- Sosenko in 1943.
- Born: June 13, 1909 Camden, New Jersey
- Died: June 9, 2000 (aged 90) New York City
- Occupations: Songwriter, theatrical producer, manager

= Anna Sosenko =

American songwriter, manager, and producer (1909–2000)

Anna Sosenko (June 13, 1909 – June 9, 2000) was an American songwriter and impresario who started her career in the 1930s. She was a manager and songwriter for cabaret singer Hildegarde, for whom she wrote "Darling, Je Vous Aime Beaucoup".

== Early life ==
Anna Sosenko was born in Camden, New Jersey, the daughter of Simon and Rebecca Sosenko. Her mother ran a restaurant and boarding house.

== Career ==

=== Managing Hildegarde ===
Sosenko is perhaps best known as the "formidable" manager and songwriter for American cabaret singer and fashion celebrity Hildegarde, for whom she wrote the song "Darling, Je Vous Aime Beaucoup" (1935). "I made her a sensation long before she was a sensation," Sosenko said of her work, crafting Hildegarde's exotic public persona. "Her ingenuity, her inventiveness, her organizational genius and her undying faith in her merchandise stamp Miss Sosenko as just about the smartest manager in show business today," declared journalist George Frazier, in a Life magazine profile of the pair in 1943. Sosenko produced The Raleigh Room (1945-1947), a radio program starring Hildegarde, with Alan Jay Lerner as head writer.

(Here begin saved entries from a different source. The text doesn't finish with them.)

-- ==== Sys2Proof/Machine/Trust.lean ====
section
/-! DEFINITION. Attestation, sessions, the owner's requests and IDE keys (15 R602 to R623; 16 R663 to R665). Messages whose wire layout an outside
standard gives are built by `Config.wire` of their contents (log 5). -/

namespace Sys2Proof.Machine

/-! ### Connections -/

/-- The responder answers on a connection: the sideband (14 R601), the DOE mailbox of a logical device, or that of the FM-owned logical device, which
a port attached to a switch has (11 R427). -/
def State.connUp (s : State) (k : Conn) : Bool :=
  match k with
  | .sideband => s.sideUp && ! s.sys.recovery
  | .doe p => s.ldUp p
  | .fm => s.fmUp

def State.spdmReply (s : State) (k : Conn) (b : SpdmBody) : State := s.modSec fun e => { e with reply := some (k, b) }
def State.spdmError (s : State) (k : Conn) (e : SpdmErr) : State := s.spdmReply k (.error e)

/-- An SPDM request on a connection that answers. -/
def spdmRequest (k : Conn) (f : State → State) (s : State) : Out :=
  guardUnit (connOk k) <| .next (if s.connUp k then f s else s.modSec fun e => { e with reply := none })

def State.session? (s : State) (k : Conn) : Option Session := s.sec.sess.find? (·.conn == k)
def State.ownerSession (s : State) (k : Conn) : Bool := s.sec.sess.any fun x => x.conn == k && x.owner

/-! ### Keys (R603) -/

/-- The digest of the running image. -/
def State.runDigest (s : State) : Bytes := (s.fw.run.map (·.digest)).getD []
def deviceKey : Bytes := Config.hkdf384 Config.uds (ascii "TX40 ID")
def hssKey : Bytes := Config.hkdf384 Config.uds (ascii "TX40 HSS")
def State.aliasKey (s : State) : Bytes := Config.hkdf384 (Config.hkdf384 Config.uds s.runDigest) (ascii "TX40 ALIAS")

/-! ### Signed responses (R610, R615, R617, R618) -/

/-- Bottom-level tree of an index, as a number plus 1. -/
def treeOf (n : Nat) : Nat := n / 32768 + 1

/-- Keep the HSS signature of a signed response: the last 16 of each connection, numbered from 0. -/
def keepSig (sigs : List (Conn × Nat × Bytes)) (k : Conn) (sig : Bytes) : List (Conn × Nat × Bytes) :=
  let mine := sigs.filter fun e => e.1 == k
  let n := match mine.getLast? with
    | none => 0
    | some e => e.2.1 + 1
  (sigs.filter fun e => e.1 != k || decide (n < e.2.1 + 16)) ++ [(k, n, sig)]

/-- Sign a response, or let it wait for its bottom-level tree; with no index left it fails. -/
def State.signResponse (s : State) (w : SigWait) : State :=
  let b := treeOf s.sec.lmsNext
  if s.sec.lmsNext < lmsIndices ∧ s.sec.tree ≠ b ∧ s.sec.nextTree ≠ b then s.modSec fun e => { e with waiting := e.waiting ++ [w] }
  else
    match s.hssIndex with
    | (t, none) => t.spdmError w.conn .unspecified
    | (t, some n) =>
      let u := t.modSec fun e => { e with
        tree := b, nextTree := if e.nextTree = b then 0 else e.nextTree, sigs := keepSig e.sigs w.conn (Config.hssSign hssKey n w.hash) }
      u.spdmReply w.conn (.data (w.body ++ Config.ecdsaSign u.aliasKey w.hash))

/-- Send a signed response with the given contents. -/
def State.signed (s : State) (k : Conn) (name : String) (parts : List Bytes) : State :=
  let body := Config.wire name parts
  s.signResponse { conn := k, body := body, hash := Config.sha384 body }

/-- BOTTOM_LEVEL_TREE_BUILT: the tree that signs next is built, then the one after it; what waited for it is signed (R618). -/
def execBottomLevelTreeBuilt (s : State) : Out :=
  .next (
    if ! s.alive 2 then s
    else
      let b := treeOf s.sec.lmsNext
      let t := s.modSec fun e => { e with
        tree := if e.tree = b ∨ e.nextTree = b then e.tree else b
        nextTree := if e.tree = b then b + 1 else e.nextTree
        waiting := [] }
      s.sec.waiting.foldl (fun u w => u.signResponse w) t)

/-! ### Negotiation, certificates, measurements (R606 to R611) -/

/-- NEGOTIATE_ALGORITHMS: the algorithms of R609, and no others. -/
def execNegotiateAlgorithms (k : Conn) (m : AlgSet) (s : State) : Out :=
  spdmRequest k (fun t =>
    if m.ecdsaP384 && m.sha384 && m.secp384r1 && m.aes256Gcm then
      (t.modSec fun e => { e with agreed := if e.agreed.contains k then e.agreed else k :: e.agreed }).spdmReply k (.data (Config.wire "ALGORITHMS" []))
    else (t.modSec fun e => { e with agreed := e.agreed.filter (· != k) }).spdmError k .invalidRequest) s

/-- A request that needs negotiated algorithms (log 52). -/
def afterAgreed (k : Conn) (f : State → State) (s : State) : Out :=
  spdmRequest k (fun t => if t.sec.agreed.contains k then f t else t.spdmError k .unexpectedRequest) s

/-- The DER of the certificate of a level (R606); its bytes are an outside standard's. -/
def State.certDer (s : State) (level : Nat) : Bytes :=
  let i := s.fw.run
  match level with
  | 0 => Config.wire "PRODUCT_CA" []
  | 1 => Config.wire "DEVICE_ID" [Config.ecdsaPublic deviceKey, Config.hssPublic hssKey,
      Config.sha384 ((List.range 40).flatMap fun d => leBytes 8 (Config.dieId d).toNat)]
  | _ => Config.wire "ALIAS" [Config.ecdsaPublic s.aliasKey, leBytes 8 ((i.map (·.version)).getD 0), leBytes 4 ((i.map (·.svn)).getD 0), s.runDigest]

/-- The certificate chain of slot 0. -/
def State.chain (s : State) : Bytes := s.certDer 0 ++ s.certDer 1 ++ s.certDer 2

/-- GET_CERTIFICATE: only slot 0 is populated. -/
def execGetCertificate (k : Conn) (slot : Nat) (s : State) : Out :=
  afterAgreed k (fun t => if slot = 0 then t.spdmReply k (.data (Config.wire "CERTIFICATE" [t.chain])) else t.spdmError k .invalidRequest) s

/-- The blocks of R611. -/
def State.measurement (s : State) (n : Nat) : Bytes :=
  match n with
  | 1 => Config.sha384 Config.bootRom
  | 2 => s.runDigest
  | 3 => leBytes 4 ((s.fw.run.map (·.svn)).getD 0) ++ leBytes 4 s.fw.floor
  | 4 => Config.sha384 ((List.range 40).flatMap fun d => leBytes 8 (Config.dieId d).toNat)
  | 5 => Config.sha384 Config.fuseMap
  | _ => Config.sha384 (Config.wire "PARTITION_MAP" ((List.range 80).map fun k => [w8 ((s.ownerClu k).getD 255)]))

/-- CHALLENGE. -/
def execChallenge (k : Conn) (slot : Nat) (nonce : Bytes) (s : State) : Out :=
  afterAgreed k (fun t =>
    if slot = 0 then t.signed k "CHALLENGE_AUTH" [Config.sha384 t.chain, ((List.range 6).flatMap fun i => t.measurement (i + 1)), nonce]
    else t.spdmError k .invalidRequest) s

/-- GET_MEASUREMENTS: index 0 asks for their number, 255 for all; a signed response for all blocks is the identity statement. -/
def execGetMeasurements (k : Conn) (idx : Nat) (sign : Bool) (nonce : Bytes) (s : State) : Out :=
  afterAgreed k (fun t =>
    let blocks : Option (List Bytes) :=
      if idx = 0 then some [[6]]
      else if idx = 255 then some ((List.range 6).map fun i => t.measurement (i + 1))
      else if idx ≤ 6 then some [t.measurement idx]
      else none
    match blocks with
    | none => t.spdmError k .invalidRequest
    | some bs =>
      if sign then t.signed k "MEASUREMENTS" (bs ++ [nonce]) else t.spdmReply k (.data (Config.wire "MEASUREMENTS" (bs ++ [nonce])))) s

/-! ### Sessions (R609, R612) -/

/-- KEY_EXCHANGE: a secured session; mutual authentication by a chain rooted in the owner's key gives it the owner role. The module's exchange data is
a free value. -/
def execKeyExchange (k : Conn) (m : KeyExch) (s : State) : Out :=
  afterAgreed k (fun t =>
    let (mine, u) := t.takeBytes 96
    let x : Session :=
      { conn := k, secret := Config.sessionSecret m.data mine (ascii "EXPORT MASTER"), owner := m.mutualRoot.isSome && m.mutualRoot == u.sec.owner }
    (u.modSec fun e => { e with sess := e.sess.filter (·.conn != k) ++ [x], nonces := e.nonces.filter (·.conn != k) }).signed k "KEY_EXCHANGE_RSP"
      [m.data, mine]) s

/-- A request inside a session (log 52). -/
def inSession (k : Conn) (f : State → State) (s : State) : Out :=
  spdmRequest k (fun t => if (t.session? k).isSome then f t else t.spdmError k .unexpectedRequest) s

def execHeartbeat (k : Conn) (s : State) : Out := inSession k (fun t => t.spdmReply k (.data (Config.wire "HEARTBEAT_ACK" []))) s

def execKeyUpdate (k : Conn) (s : State) : Out :=
  inSession k (fun t =>
    (t.modSec fun e => { e with sess := e.sess.map fun x => if x.conn == k then { x with updates := x.updates + 1 } else x }).spdmReply k
      (.data (Config.wire "KEY_UPDATE_ACK" []))) s

/-! ### HSS companions and signatures (R607, R610) -/

/-- The companion of a level: 112 bytes and the issuer's signature. -/
def State.companion (s : State) (level : Nat) : Bytes :=
  let dig := Config.sha384 (s.certDer level)
  let slot := (s.fw.run.map (·.slot)).getD 0
  let key := match level with
    | 0 => sub (Config.wire "PRODUCT_CA_HSS" []) 0 60
    | 1 => sub (Config.hssPublic hssKey) 0 60
    | _ => zeros 60
  let sig := if level = 2 then
      (match mget 0 s.fw.aliasIdx slot with
      | 0 => Config.wire "COMPANION_SIG" [leBytes 4 2, dig]
      | n + 1 => Config.hssSign hssKey n dig)
    else Config.wire "COMPANION_SIG" [leBytes 4 level, dig]
  leBytes 4 level ++ leBytes 4 sig.length ++ sub dig 0 48 ++ key ++ sig

def execHssCompanionRequest (k : Conn) (level : Nat) (s : State) : Out :=
  spdmRequest k (fun t => if level ≤ 2 then t.spdmReply k (.data (t.companion level)) else t.spdmError k .invalidRequest) s

def execHssSignatureRequest (k : Conn) (n : Nat) (s : State) : Out :=
  spdmRequest k (fun t =>
    match t.sec.sigs.find? fun e => e.1 == k && e.2.1 == n with
    | some e => t.spdmReply k (.data e.2.2)
    | none => t.spdmError k .invalidRequest) s

/-! ### The owner (R612, R623; 16 R663 to R665) -/

/-- STORE_OWNER: the first owner over the sideband, a new one in a session of the present owner's. Sessions of the former owner lose the role. -/
def execStoreOwner (k : Conn) (key : Bytes) (s : State) : Out :=
  spdmRequest k (fun t =>
    let ok := match t.sec.owner with
      | none => k == Conn.sideband
      | some _ => t.ownerSession k
    if ok then
      let u := t.modSec fun e => { e with owner := some key, sess := e.sess.map fun x => { x with owner := false } }
      (u.modBfl fun b => { b with unknown := [16, 17, 18, 19].foldl setIns b.unknown }).spdmReply k (.data [])
    else t.spdmError k .invalidRequest) s

/-- A request that needs the owner role. -/
def asOwner (k : Conn) (f : State → State) (s : State) : Out :=
  spdmRequest k (fun t => if t.ownerSession k then f t else t.spdmError k .invalidRequest) s

/-- Destroy a partition's media key: every mapping unit of it reads as zeros, so its list pages hold no entry. -/
def State.cryptoErased (s : State) (p : Nat) : State :=
  let mine (ns : Nat) : Bool := ns / 2 ^ 20 == p
  let t := s.trimUnits fun ns _ => mine ns
  let u := t.modGr fun g => { g with
    dmap := g.dmap.filter fun e => ! mine (e.1 / 2 ^ 48), slots := g.slots.filter fun e => ! (mine e.2.ns && e.2.pend.isNone) }
  let v := u.modGz fun g => { g with
    ixs := g.ixs.map fun e => if e.1 / 65536 == p then (e.1, { e.2 with lists := [], builds := [], cached := [] }) else e
    dixs := g.dixs.map fun e => if e.1 / 65536 == p then (e.1, { e.2 with lists := [], builds := [], cached := [] }) else e }
  v.modSec fun e => { e with mediaKey := mmod 0 e.mediaKey p (· + 1) }

/-- CRYPTO_ERASE; before the media keys are loaded it fails (log 55). -/
def execCryptoErase (k : Conn) (p : Nat) (s : State) : Out :=
  guardUnit (partOk p) <|
    asOwner k (fun t => if t.media then (t.cryptoErased p).spdmReply k (.data []) else t.spdmError k .unspecified) s

/-- CLEAR_NONCE: a nonce for one clear of the same session; its 32 bytes are free values (log 52). -/
def execClearNonce (k : Conn) (s : State) : Out :=
  inSession k (fun t =>
    let (n, u) := t.takeBytes 32
    (u.modSec fun e => { e with nonces := e.nonces ++ [{ conn := k, nonce := n, time := t.sys.now }] }).spdmReply k (.data n)) s

/-- CLEAR (16 R663 to R665). -/
def execClear (k : Conn) (nonce token : Bytes) (upto : BitVec 64) (s : State) : Out :=
  asOwner k (fun t =>
    let fresh (x : Nonce) : Bool := x.conn == k && x.nonce == nonce && ! x.used && decide (t.sys.now ≤ x.time + 60000000)
    let secret := ((t.session? k).map (·.secret)).getD []
    if 256 ≤ t.fbk.ledger.length then t.spdmError k .ledgerFull
    else if ! t.sec.nonces.any fresh || token != (Config.hmac384 secret (nonce ++ leBytes 8 upto.toNat)).take 16 then t.spdmError k .invalidRequest
    else
      let c : Clearing := { conn := k, upto := upto.toNat, owner := t.sec.owner.getD [], adm := t.host.admissions }
      (t.modSec fun e => { e with
        nonces := e.nonces.map fun x => if fresh x then { x with used := true } else x
        clears := e.clears ++ [c] }).clearsRun) s

/-! ### IDE (R619) -/

def IdeStream.setKey (x : IdeStream) (set : Bool) (key : Bytes) : IdeStream := if set then { x with key1 := some key } else { x with key0 := some key }
def IdeStream.keyOf (x : IdeStream) (set : Bool) : Option Bytes := if set then x.key1 else x.key0

def State.ide (s : State) (stream : Bool) : IdeStream := if stream then s.sec.memIde else s.sec.ioIde
def State.setIde (s : State) (stream : Bool) (x : IdeStream) : State := s.modSec fun e => if stream then { e with memIde := x } else { e with ioIde := x }

/-- IDE_KM: only in a session on the FM-owned logical device's mailbox, or on that of logical device 0 of a port attached directly. A key set that has
no key is not made active (log 52). -/
def execIdeKm (k : Conn) (m : IdeKm) (s : State) : Out :=
  inSession k (fun t =>
    if k != (if t.sys.switched then Conn.fm else Conn.doe 0) then t.spdmError k .unexpectedRequest
    else
      match m with
      | .keyProg st set key => (t.setIde st ((t.ide st).setKey set key)).spdmReply k (.data [])
      | .kSetGo st set =>
        if ((t.ide st).keyOf set).isSome then (t.setIde st { t.ide st with active := some set }).spdmReply k (.data [])
        else t.spdmError k .invalidRequest
      | .kSetStop st => (t.setIde st { t.ide st with active := none }).spdmReply k (.data [])) s

end Sys2Proof.Machine
end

In the 1960s, Sosenko managed another singer, Felicia Sanders.

=== Producer and collector ===
In 1959, Sosenko co-produced a stage adaptation of Irving Stone's The Passionate Journey. She promoted Jacqueline Susann's first novel, Every Night, Josephine. In the 1970s and 1980s, she produced star-studded benefit shows, including tributes to Mary Martin, Ethel Merman, and Richard Rodgers. She helped develop the Songwriters' Hall of Fame, now known as the National Academy of Popular Music.

Sosenko had a large collection of theatrical memorabilia, and opened a small gallery in 1965, selling and trading such materials near Lincoln Center. She exhibited some of these at the Museum of the City of New York, and eventually donated her collection to several theatre history archives, including the Library of Congress.

== Personal life and legacy ==
Sosenko lived and worked with Hildegarde from 1933. The pair collected art, including works by French impressionists; that collection was sold when they separated in 1955. They reconciled late in life, and even performed together. Sosenko died in 2000, four days before her 91st birthday.

The bulk of her assets were, upon her death, transferred to the Anna Sosenko Assist Trust, which provides small grants "to aid and enhance the career development of worthy and talented individuals in need of such assistance in the performance areas of theatre, opera or concert."